Zelinski offered Caleb a new shirt, which was conveniently stashed in the back of his Ford Focus. While Caleb changed, Rand ate and swallowed a whole chilli. This made him hack like a cat with a hairball. But Zelinski made him do it. He had a point: it was the earliest stage of Rand’s infection so the chilli action would have the best effect. “You might live five, ten or fifty times longer,” the scientist said cryptically.
Tam and Caleb got in the back of the Lexus. Zelinski took the Focus. Rand put their destination address into his satnav. The METMA Centre and commercial park they subsequently met in were on the north-east side of Rounlin. They’d come straight south from Varsity but on the return journey they were making a diagonal, north-west. Maybe it would be safer. Tam still thought yesterday’s madness was only the start.
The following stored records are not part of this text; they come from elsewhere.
-- ==== Sys2Proof/Machine/Dispatch.lean ====
section
/-! DEFINITION. One instruction, one meaning. -/

namespace Sys2Proof.Machine

/-- What each operation does once its command word is accepted. -/
def exec (i : Instr) (s : State) : Host.Outcome State Fault Refusal :=
  match i with
  | .capture => Sys2Proof.Machine.execCapture s
  | .rawFrame => Sys2Proof.Machine.execRawFrame s
  | .faultDesc => Sys2Proof.Machine.execFaultDesc s
  | .coldjC => Sys2Proof.Machine.execColdjC s
  | .coldjF => Sys2Proof.Machine.execColdjF s
  | .hotjC => Sys2Proof.Machine.execHotjC s
  | .hotjF => Sys2Proof.Machine.execHotjF s
  | .hotjV => Sys2Proof.Machine.execHotjV s
  | .hotjAdj => Sys2Proof.Machine.execHotjAdj s

end Sys2Proof.Machine
end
And sure enough, the country road was almost empty. To her left, Tam saw low buildings that looked laughably retro. Signage from the sixties and seventies heralded awful housewifey clothes and Tupperware everything. Almost half the stores looked shut for good. To her right, there were farms. Or, possibly, one single endless farm. She saw needle-like plumes of smoke on the horizon. And they passed anonymous bloodstains and once, a disowned leg.
Rand slowed at a checkpoint. Four soldiers dressed for imminent battle looked at them. They looked like goddamn commandoes and Tam wondered what they were doing on the back road. Her heart beat a little faster. Maybe Rand had unwittingly strayed into the Heart of Darkness. The Lexus stopped and the driver’s window rolled down with a calculated purr.
The young soldier who looked in was clean-shaven and poised. Rand was equally cool and for a split second, Tam perceived a stand-off. She wondered what was wrong with their driver.
“Good morning,” said the soldier. “We’re with METMA. We’re here to check for anything suspicious.” As he spoke, another soldier looked through the windows at Tam and Caleb. Tam felt vulnerable. She decided to trust Rand. But when she looked in the rear-view mirror at his reflection, the look on his face was like he’d been slapped and told to do a chicken dance.
Zelinski’s Focus came up behind them. He was waved on. He overtook them, knifing in a quizzical glance. The second soldier finished his inspection, which was as cursory as glancing inside and walking around the car. The first, who had been looking around as if for helicopters, turned his attention to Rand again. “Okay,” he said. “Now, I have to ask you for compensation.”
“Excuse me?” said Rand, and his eyebrows rose like two corks in a bowl of water.
“Government duty,” said the soldier. Tam was just glad they seemed to have missed Caleb, or thought for some reason that he wasn’t suspicious. But they were carrying submachine-guns so she wanted to tell Rand to shut up and pay up. He was in a Lexus. “Emergency fund,” said the soldier. “All extra staff have been brought in and they don’t have enough funds. The public are being asked to provide immediate assistance. It’s very important.”
There was an incredibly long pause. Rand looked straight ahead and took several deep breaths. Then he reached into his pocket and took out his wallet. But instead of showing them green stuff, he showed them identification.
“My name is Will Rand,” he said. “I am a senior manager with METMA.” His voice slowed and Tam found, as he spoke, that the whole scene came into clarity. “Now, I know for a fact that nobody who works for METMA carries a gun.” Tam saw that, strangely, each of their weapons was different. One of them had a helmet, but not the others. One had aviators on his head. One had a grenade strapped to his chest. None of them had stripes on their arms. They had no vehicles, no tent or table or computer, no radios. “You are not METMA,” said Rand, “and neither are you military. Those are upmarket BB guns. You’re not getting my money and I’m reporting this to the police as a fraud. Not to mention Criminal Impersonation of a Government Agent, which is a felony by the way.”
The “soldier” made a gesture like he was swatting a fly and turned away with a disgruntled puff. “Shit man,” he said. “Fuck off then.” He muttered something to his friends and they all walked away, muttering, offended. Tam wondered when the world had officially turned into a gameshow.
None of them could think of anything to say that would sum up this incident. Rand slowly moved off. Eventually Caleb said, “Reminds me of the time I made balloon animals as a kid. Boy, I made up more animals than God himself.”